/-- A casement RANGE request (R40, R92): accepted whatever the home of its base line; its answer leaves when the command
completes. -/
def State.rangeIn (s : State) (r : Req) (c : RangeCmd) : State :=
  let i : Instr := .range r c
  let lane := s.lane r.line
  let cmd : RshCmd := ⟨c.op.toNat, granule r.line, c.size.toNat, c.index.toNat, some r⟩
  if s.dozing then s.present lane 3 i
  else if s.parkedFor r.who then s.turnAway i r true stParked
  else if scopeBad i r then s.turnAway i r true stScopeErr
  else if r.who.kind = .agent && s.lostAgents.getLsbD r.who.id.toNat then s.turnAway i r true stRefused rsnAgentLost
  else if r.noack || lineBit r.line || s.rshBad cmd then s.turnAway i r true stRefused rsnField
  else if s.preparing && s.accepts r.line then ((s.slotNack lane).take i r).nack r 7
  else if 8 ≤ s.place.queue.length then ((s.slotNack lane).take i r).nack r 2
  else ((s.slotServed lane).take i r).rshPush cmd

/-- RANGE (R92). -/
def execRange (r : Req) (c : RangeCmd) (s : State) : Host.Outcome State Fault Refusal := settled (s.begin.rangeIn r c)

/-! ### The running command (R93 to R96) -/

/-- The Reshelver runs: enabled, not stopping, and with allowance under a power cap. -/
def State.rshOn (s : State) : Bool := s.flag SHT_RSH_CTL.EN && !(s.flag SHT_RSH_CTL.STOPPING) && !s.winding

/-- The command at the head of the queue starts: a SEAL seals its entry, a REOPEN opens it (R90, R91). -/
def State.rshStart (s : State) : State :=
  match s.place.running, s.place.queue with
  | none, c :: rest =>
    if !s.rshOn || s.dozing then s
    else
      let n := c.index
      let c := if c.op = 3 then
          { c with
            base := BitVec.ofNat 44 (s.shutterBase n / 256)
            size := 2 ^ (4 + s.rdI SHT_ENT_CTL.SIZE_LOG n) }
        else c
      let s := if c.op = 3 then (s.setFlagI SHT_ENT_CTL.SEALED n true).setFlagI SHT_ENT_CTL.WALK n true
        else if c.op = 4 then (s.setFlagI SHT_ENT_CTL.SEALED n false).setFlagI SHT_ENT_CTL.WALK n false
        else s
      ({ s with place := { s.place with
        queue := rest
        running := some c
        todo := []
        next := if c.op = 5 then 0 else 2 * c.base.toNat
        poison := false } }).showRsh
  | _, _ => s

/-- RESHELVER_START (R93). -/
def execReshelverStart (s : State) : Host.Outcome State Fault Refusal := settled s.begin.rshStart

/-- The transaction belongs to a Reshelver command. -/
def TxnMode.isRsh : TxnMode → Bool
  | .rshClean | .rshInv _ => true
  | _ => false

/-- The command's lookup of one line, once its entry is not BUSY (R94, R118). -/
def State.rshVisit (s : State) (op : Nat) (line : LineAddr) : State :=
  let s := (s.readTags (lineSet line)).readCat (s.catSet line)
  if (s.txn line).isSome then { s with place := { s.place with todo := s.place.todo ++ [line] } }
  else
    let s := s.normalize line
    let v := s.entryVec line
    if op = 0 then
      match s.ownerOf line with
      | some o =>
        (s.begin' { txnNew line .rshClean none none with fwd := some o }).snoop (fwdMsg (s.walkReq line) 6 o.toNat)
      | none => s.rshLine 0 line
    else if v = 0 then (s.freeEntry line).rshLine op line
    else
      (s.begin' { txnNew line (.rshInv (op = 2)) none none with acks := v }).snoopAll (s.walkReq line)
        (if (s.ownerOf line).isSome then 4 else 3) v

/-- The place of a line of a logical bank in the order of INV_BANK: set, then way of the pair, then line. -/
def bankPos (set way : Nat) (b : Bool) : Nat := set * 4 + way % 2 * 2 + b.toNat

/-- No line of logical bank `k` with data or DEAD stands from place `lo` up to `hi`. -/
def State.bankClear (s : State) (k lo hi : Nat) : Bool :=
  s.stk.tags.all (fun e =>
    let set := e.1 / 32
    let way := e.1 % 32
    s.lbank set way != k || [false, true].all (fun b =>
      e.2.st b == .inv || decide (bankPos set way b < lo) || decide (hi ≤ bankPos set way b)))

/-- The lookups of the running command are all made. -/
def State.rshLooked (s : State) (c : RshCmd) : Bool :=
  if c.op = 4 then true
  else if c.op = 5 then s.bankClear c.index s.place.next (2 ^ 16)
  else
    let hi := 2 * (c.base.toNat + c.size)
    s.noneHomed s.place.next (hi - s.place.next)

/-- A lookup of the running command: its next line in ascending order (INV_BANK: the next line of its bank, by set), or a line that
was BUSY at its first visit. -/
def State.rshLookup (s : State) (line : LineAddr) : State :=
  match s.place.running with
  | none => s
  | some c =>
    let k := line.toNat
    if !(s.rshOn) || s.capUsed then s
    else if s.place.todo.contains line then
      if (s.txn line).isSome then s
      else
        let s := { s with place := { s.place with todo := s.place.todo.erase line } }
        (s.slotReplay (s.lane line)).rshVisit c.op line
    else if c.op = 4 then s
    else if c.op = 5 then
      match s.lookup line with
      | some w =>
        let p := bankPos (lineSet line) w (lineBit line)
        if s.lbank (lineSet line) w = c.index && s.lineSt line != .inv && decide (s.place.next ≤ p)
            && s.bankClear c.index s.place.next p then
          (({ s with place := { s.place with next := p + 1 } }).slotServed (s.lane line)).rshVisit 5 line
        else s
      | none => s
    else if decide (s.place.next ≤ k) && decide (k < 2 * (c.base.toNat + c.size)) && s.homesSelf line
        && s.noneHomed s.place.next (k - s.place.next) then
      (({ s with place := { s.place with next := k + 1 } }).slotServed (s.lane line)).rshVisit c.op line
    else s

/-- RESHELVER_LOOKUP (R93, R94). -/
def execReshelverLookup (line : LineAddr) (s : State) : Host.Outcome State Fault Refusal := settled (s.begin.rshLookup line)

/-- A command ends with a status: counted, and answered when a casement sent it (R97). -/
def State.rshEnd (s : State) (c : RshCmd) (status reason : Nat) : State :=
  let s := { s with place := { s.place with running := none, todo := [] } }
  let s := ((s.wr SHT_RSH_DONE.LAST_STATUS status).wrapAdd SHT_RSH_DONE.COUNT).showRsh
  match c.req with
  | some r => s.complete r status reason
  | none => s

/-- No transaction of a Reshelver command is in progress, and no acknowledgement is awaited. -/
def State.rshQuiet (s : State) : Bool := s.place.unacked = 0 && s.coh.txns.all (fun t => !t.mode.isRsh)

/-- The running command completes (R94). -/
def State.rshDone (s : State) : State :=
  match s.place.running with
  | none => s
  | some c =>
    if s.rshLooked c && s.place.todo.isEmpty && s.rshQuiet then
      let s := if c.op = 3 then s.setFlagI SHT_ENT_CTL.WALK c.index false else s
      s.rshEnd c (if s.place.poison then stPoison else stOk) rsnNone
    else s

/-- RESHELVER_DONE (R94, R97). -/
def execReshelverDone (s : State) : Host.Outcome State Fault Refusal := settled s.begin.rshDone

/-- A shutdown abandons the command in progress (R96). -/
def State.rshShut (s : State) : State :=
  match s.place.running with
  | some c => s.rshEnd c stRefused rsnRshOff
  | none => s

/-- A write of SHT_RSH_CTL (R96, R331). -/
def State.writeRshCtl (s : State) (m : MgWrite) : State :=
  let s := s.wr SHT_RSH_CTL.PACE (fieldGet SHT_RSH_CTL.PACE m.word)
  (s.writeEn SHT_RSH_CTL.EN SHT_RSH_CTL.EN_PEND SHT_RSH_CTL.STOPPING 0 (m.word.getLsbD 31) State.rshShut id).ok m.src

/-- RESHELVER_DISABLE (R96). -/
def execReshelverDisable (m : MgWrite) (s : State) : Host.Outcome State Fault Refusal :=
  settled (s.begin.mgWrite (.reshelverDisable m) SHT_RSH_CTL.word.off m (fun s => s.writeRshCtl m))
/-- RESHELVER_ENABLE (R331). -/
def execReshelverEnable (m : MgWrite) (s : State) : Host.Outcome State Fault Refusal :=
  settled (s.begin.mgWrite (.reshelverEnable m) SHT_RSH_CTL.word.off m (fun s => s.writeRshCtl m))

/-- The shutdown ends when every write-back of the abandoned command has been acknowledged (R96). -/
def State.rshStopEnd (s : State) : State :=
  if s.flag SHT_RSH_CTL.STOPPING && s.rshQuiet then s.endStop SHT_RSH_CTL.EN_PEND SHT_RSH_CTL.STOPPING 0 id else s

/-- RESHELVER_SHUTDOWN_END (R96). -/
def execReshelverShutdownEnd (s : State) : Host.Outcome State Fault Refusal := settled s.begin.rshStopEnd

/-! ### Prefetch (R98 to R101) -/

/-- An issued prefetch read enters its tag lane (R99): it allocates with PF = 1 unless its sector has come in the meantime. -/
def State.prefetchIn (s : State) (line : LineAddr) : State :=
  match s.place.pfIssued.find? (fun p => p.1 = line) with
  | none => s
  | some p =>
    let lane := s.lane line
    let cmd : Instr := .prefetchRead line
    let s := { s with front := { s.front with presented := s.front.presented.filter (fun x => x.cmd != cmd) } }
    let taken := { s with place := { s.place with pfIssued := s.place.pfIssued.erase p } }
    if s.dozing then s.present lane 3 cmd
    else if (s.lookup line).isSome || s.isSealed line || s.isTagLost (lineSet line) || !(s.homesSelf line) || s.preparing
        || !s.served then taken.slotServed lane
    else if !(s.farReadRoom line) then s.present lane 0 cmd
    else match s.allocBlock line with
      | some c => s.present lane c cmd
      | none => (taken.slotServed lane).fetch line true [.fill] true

::::::::

ACTIVITY: Which lines in the listing above hold the word "RangeCmd"? Show each of them.

REPLY TO THE TASK:
def State.rangeIn (s : State) (r : Req) (c : RangeCmd) : State :=
def execRange (r : Req) (c : RangeCmd) (s : State) : Host.Outcome State Fault Refusal := settled (s.begin.rangeIn r c)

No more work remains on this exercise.